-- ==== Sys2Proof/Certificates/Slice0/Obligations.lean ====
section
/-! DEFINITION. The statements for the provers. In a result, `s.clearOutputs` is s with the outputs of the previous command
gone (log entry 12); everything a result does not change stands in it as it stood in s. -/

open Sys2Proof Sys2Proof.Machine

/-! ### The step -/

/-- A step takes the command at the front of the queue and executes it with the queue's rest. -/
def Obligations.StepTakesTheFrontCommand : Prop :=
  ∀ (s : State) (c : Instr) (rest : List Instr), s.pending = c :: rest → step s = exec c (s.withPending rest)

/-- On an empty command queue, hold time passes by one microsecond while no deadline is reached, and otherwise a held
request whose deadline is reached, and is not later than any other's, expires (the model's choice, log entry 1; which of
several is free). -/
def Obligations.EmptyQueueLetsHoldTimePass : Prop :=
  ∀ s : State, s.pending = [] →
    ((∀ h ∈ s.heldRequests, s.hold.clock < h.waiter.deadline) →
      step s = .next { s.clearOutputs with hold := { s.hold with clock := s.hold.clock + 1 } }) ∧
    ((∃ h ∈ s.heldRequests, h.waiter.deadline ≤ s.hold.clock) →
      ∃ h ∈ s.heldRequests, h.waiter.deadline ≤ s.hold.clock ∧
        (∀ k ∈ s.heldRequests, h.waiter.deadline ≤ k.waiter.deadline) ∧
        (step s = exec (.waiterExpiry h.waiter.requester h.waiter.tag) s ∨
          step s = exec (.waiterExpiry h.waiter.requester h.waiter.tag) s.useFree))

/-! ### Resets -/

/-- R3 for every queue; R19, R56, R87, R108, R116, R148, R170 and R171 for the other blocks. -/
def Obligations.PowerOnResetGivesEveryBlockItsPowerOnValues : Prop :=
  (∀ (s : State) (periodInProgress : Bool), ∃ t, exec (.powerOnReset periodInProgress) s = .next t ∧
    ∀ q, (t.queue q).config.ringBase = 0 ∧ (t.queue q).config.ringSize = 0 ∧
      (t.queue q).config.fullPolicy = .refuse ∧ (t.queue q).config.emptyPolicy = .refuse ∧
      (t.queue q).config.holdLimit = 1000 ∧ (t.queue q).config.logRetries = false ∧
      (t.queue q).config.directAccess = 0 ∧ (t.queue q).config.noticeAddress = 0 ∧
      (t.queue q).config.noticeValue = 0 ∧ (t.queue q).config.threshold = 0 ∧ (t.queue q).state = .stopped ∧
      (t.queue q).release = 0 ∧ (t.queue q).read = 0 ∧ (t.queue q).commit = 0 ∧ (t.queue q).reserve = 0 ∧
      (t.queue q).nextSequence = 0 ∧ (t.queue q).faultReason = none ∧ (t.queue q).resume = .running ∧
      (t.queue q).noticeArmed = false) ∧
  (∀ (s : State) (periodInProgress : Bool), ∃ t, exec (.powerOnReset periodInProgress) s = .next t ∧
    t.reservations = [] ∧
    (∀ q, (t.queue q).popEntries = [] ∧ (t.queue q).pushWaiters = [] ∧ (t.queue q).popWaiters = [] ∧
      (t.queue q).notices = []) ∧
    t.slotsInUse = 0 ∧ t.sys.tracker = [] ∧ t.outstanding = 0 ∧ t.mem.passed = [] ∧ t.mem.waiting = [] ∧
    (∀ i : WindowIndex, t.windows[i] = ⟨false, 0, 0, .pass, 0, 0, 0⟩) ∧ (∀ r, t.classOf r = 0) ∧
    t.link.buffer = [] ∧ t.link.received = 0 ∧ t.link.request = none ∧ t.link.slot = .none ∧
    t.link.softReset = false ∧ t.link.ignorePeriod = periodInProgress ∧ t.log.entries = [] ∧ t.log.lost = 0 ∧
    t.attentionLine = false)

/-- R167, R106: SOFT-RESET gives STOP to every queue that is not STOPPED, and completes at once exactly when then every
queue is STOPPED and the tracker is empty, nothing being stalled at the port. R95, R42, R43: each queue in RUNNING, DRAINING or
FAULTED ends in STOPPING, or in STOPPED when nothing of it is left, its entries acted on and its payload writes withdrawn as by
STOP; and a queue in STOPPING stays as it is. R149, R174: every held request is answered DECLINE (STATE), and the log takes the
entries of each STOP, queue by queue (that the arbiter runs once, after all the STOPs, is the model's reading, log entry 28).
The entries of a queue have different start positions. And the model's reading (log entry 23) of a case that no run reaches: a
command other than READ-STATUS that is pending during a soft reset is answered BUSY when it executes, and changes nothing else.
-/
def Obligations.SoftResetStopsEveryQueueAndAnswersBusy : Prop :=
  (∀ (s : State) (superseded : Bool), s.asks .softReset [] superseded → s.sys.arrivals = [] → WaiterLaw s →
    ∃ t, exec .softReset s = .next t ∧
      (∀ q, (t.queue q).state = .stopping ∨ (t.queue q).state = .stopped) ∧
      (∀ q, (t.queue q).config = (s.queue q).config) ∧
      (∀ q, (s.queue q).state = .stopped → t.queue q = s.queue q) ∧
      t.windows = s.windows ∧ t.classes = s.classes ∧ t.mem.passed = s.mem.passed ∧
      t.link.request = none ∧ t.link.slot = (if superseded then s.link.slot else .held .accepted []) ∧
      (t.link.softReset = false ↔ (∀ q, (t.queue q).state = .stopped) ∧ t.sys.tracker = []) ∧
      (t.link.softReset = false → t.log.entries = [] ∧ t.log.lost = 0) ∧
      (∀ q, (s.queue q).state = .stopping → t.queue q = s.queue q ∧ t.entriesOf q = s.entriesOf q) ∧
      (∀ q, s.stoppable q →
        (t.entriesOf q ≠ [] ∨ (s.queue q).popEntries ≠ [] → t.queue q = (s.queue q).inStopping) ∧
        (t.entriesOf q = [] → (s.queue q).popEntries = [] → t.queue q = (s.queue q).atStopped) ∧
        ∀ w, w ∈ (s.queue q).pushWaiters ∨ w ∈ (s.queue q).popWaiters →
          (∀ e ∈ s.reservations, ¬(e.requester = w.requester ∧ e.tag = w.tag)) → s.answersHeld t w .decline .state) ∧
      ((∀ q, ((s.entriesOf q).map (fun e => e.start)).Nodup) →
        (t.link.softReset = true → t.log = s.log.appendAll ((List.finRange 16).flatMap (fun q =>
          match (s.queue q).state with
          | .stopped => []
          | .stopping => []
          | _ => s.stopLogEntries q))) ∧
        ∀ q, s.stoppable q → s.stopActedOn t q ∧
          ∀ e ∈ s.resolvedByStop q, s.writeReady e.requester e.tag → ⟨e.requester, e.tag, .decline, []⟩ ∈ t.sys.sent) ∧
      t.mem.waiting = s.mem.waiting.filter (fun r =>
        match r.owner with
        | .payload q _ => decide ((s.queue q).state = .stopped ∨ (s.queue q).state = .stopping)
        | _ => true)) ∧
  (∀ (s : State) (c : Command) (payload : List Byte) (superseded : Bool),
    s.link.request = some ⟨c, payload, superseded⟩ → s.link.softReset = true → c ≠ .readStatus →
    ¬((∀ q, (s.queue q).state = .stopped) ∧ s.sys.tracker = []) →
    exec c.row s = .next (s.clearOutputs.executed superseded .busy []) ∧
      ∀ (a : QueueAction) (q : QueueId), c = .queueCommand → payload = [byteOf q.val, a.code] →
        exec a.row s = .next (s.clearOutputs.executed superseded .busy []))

::::::

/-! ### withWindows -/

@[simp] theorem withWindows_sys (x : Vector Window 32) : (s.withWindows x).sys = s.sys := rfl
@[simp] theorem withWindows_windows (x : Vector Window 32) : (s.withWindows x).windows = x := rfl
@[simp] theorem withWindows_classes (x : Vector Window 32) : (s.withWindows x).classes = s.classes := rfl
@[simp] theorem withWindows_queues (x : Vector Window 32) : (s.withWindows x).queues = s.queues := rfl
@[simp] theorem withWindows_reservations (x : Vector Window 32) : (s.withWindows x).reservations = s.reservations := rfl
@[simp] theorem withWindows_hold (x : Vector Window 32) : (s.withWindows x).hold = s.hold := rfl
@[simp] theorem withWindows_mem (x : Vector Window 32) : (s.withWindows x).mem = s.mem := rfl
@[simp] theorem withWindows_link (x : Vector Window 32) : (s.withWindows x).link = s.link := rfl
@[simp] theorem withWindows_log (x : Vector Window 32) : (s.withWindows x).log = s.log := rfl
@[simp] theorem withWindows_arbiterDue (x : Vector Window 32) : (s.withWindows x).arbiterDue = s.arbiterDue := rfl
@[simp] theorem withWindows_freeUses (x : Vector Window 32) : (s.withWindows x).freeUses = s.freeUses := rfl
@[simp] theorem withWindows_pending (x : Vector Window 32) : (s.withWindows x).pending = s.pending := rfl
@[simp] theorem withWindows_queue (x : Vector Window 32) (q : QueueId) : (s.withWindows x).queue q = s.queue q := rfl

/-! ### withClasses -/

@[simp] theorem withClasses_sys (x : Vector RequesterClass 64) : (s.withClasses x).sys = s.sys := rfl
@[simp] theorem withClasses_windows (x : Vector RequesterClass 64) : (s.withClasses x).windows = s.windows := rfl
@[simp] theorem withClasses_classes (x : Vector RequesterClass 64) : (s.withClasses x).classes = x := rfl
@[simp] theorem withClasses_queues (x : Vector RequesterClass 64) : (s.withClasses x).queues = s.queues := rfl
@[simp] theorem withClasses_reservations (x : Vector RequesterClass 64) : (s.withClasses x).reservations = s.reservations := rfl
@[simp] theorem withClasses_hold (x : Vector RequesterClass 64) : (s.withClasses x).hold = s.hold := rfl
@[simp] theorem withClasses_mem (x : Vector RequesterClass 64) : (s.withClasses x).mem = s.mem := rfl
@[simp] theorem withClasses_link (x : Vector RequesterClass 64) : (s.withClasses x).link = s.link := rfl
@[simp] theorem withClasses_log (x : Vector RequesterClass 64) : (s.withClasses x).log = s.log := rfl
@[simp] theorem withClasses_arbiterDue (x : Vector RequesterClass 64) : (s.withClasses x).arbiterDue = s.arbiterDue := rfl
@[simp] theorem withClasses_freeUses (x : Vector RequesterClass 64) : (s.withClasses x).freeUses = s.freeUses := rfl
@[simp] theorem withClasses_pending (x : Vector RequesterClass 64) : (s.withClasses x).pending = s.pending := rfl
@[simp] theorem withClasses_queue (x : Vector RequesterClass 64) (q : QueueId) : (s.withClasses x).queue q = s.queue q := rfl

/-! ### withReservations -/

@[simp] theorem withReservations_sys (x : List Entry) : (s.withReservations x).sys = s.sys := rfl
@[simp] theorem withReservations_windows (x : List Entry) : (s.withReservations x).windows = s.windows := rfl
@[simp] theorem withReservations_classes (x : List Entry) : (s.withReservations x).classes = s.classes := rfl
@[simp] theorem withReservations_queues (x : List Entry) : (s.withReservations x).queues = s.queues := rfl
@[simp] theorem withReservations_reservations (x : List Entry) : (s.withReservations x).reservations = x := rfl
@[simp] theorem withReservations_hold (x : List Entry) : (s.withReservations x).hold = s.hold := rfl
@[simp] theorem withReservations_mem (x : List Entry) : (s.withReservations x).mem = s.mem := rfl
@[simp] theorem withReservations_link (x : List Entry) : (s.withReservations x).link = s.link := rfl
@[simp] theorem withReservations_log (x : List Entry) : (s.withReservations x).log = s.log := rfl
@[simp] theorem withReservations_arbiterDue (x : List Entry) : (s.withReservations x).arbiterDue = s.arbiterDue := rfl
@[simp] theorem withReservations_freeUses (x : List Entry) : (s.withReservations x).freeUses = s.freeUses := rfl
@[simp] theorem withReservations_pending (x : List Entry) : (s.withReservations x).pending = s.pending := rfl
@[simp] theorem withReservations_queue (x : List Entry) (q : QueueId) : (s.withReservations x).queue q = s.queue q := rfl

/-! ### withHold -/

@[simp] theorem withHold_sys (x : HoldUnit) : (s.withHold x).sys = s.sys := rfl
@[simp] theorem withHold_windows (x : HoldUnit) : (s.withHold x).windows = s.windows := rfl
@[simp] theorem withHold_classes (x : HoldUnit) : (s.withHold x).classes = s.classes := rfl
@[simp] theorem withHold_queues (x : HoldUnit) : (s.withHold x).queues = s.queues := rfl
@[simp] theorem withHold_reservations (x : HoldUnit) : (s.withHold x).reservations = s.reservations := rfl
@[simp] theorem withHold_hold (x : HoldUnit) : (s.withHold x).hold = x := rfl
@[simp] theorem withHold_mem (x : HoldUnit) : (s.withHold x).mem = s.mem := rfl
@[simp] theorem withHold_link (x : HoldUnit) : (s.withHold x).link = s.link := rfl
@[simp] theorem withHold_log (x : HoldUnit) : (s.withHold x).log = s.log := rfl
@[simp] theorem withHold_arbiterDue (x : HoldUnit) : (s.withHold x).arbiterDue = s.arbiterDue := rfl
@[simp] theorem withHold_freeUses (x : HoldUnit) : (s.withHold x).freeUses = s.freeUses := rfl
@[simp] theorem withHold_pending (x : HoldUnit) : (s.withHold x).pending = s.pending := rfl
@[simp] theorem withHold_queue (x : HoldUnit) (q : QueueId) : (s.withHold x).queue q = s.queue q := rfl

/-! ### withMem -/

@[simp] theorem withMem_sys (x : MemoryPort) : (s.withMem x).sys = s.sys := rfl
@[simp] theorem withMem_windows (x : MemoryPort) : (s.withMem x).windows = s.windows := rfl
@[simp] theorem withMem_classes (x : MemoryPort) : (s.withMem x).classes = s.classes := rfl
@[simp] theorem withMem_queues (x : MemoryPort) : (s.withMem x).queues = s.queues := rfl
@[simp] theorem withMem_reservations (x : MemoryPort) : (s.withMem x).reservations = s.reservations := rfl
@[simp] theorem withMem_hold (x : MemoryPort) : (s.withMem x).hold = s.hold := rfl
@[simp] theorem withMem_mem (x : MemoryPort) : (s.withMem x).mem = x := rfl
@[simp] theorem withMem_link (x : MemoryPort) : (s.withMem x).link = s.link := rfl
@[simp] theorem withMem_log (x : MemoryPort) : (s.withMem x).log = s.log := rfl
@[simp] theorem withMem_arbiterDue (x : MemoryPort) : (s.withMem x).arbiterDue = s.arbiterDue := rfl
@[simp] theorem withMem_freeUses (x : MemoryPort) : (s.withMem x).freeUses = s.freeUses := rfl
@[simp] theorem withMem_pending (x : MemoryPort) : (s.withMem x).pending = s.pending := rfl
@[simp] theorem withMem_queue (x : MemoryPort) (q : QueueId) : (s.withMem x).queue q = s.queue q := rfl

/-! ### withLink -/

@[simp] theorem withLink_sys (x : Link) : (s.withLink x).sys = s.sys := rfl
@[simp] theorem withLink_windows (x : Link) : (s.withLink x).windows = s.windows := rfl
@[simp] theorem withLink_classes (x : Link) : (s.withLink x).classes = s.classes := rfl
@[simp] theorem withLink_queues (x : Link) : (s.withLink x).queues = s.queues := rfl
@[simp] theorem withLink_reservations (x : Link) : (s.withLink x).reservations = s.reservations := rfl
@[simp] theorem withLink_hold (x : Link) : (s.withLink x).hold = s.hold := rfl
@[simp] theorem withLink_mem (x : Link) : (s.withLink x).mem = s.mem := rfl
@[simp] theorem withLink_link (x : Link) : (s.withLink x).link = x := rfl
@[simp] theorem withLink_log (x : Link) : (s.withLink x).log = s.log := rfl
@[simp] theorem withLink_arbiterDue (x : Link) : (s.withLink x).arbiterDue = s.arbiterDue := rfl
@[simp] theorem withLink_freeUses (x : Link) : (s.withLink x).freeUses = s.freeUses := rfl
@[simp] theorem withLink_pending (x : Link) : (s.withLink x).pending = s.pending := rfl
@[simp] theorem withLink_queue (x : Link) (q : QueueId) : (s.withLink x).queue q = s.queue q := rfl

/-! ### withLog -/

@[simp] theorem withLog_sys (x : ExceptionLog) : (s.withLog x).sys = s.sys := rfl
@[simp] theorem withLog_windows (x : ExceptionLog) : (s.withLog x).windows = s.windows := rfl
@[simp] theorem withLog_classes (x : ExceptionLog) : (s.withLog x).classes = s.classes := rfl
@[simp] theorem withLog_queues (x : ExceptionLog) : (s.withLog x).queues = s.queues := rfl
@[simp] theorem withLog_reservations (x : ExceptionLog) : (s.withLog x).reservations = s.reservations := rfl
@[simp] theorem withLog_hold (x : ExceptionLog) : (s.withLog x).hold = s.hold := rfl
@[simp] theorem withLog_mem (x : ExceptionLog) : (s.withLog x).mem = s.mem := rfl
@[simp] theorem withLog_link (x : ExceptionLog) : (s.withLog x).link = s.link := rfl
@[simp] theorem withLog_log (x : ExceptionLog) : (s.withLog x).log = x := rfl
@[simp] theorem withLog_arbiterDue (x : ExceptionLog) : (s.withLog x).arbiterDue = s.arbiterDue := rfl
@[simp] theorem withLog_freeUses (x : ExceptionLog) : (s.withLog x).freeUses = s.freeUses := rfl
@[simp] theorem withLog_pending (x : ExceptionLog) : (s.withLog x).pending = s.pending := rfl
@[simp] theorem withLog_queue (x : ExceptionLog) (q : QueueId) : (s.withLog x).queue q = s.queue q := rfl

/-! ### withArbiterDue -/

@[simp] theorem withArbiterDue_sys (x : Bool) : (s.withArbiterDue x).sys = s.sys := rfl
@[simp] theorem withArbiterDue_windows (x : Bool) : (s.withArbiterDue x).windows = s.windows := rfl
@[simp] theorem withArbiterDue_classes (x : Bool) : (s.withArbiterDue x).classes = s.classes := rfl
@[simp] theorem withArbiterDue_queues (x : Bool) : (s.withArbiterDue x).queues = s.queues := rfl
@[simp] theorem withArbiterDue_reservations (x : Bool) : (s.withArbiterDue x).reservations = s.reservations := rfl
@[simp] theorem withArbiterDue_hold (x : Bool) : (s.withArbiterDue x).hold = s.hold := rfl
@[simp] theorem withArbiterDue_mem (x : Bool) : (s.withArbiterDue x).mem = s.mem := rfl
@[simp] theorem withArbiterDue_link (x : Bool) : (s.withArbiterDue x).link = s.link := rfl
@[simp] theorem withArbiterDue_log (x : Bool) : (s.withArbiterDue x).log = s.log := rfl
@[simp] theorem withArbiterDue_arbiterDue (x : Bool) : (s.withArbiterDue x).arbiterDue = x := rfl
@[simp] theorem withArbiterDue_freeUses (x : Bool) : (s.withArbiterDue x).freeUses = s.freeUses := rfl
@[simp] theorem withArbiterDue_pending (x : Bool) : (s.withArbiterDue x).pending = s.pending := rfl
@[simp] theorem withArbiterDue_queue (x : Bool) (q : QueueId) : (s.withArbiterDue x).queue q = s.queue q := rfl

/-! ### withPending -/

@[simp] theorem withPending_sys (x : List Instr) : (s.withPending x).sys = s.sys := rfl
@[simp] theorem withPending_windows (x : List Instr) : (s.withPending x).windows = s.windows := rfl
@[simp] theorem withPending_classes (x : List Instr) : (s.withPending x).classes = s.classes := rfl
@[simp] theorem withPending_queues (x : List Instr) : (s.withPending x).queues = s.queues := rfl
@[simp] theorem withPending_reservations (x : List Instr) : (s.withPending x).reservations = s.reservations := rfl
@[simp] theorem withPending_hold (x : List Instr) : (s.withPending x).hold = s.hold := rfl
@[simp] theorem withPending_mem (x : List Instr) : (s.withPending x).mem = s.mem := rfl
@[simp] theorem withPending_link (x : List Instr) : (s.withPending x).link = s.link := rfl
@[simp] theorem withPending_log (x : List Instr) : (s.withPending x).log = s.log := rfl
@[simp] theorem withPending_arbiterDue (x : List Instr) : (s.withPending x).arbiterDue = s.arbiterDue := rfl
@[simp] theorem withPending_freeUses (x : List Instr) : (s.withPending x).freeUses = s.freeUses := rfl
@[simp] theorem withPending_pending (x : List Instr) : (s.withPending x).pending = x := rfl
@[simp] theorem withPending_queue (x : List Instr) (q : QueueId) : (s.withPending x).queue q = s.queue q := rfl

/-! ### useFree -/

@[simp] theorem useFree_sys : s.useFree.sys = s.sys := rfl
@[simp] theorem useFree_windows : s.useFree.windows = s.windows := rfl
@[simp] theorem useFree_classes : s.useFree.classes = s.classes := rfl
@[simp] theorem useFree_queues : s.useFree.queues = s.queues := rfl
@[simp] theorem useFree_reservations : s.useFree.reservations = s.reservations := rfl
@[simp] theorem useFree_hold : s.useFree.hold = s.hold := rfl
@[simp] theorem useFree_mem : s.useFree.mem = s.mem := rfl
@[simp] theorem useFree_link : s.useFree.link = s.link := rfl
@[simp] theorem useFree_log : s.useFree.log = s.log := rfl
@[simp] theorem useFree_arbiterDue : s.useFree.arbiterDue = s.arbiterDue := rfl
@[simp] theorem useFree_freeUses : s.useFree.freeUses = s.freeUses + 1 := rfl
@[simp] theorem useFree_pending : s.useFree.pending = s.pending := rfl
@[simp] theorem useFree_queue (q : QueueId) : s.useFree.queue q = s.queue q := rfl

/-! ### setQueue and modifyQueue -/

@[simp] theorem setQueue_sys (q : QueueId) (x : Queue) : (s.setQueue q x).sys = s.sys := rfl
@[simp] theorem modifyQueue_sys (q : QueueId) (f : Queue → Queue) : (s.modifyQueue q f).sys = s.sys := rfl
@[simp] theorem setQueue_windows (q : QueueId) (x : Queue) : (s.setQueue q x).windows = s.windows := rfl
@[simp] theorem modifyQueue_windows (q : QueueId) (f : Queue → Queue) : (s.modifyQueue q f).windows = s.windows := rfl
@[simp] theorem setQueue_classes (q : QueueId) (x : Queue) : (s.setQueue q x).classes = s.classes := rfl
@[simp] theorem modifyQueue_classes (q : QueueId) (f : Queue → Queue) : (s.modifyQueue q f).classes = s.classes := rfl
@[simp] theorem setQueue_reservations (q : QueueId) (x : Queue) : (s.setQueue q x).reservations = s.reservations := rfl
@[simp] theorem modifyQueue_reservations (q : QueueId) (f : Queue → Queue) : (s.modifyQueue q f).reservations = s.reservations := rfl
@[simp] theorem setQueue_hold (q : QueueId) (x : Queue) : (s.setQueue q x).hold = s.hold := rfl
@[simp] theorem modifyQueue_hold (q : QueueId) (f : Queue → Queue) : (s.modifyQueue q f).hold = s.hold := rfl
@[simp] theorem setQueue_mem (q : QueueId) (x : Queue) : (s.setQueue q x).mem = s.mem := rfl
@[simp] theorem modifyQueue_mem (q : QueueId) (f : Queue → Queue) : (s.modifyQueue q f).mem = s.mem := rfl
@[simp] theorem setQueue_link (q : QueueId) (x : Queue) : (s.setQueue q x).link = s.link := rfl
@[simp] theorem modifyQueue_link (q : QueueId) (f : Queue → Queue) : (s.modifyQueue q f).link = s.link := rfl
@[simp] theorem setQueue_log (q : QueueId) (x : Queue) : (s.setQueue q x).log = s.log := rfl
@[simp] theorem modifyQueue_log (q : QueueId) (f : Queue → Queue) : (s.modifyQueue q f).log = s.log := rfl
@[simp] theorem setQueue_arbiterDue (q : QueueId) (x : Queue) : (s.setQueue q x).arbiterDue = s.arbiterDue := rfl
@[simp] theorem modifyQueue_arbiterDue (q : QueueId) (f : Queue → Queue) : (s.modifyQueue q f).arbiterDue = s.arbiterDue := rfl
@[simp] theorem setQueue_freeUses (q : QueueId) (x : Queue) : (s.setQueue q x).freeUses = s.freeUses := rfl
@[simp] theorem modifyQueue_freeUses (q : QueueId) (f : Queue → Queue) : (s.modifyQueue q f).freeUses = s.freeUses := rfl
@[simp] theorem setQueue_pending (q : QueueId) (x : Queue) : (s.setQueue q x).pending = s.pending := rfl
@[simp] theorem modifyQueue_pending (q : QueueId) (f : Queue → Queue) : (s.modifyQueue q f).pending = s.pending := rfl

::::::

▶ _Work to complete_
Please make an exact copy of the lines above from the line with "(s.withReservations x).hold = s.hold := rfl" through the line with "(s.withHold x).classes = s.classes := rfl", both ends included.

▶ _Answer section_
@[simp] theorem withReservations_hold (x : List Entry) : (s.withReservations x).hold = s.hold := rfl
@[simp] theorem withReservations_mem (x : List Entry) : (s.withReservations x).mem = s.mem := rfl
@[simp] theorem withReservations_link (x : List Entry) : (s.withReservations x).link = s.link := rfl
@[simp] theorem withReservations_log (x : List Entry) : (s.withReservations x).log = s.log := rfl
@[simp] theorem withReservations_arbiterDue (x : List Entry) : (s.withReservations x).arbiterDue = s.arbiterDue := rfl
@[simp] theorem withReservations_freeUses (x : List Entry) : (s.withReservations x).freeUses = s.freeUses := rfl
@[simp] theorem withReservations_pending (x : List Entry) : (s.withReservations x).pending = s.pending := rfl
@[simp] theorem withReservations_queue (x : List Entry) (q : QueueId) : (s.withReservations x).queue q = s.queue q := rfl

/-! ### withHold -/

@[simp] theorem withHold_sys (x : HoldUnit) : (s.withHold x).sys = s.sys := rfl
@[simp] theorem withHold_windows (x : HoldUnit) : (s.withHold x).windows = s.windows := rfl
@[simp] theorem withHold_classes (x : HoldUnit) : (s.withHold x).classes = s.classes := rfl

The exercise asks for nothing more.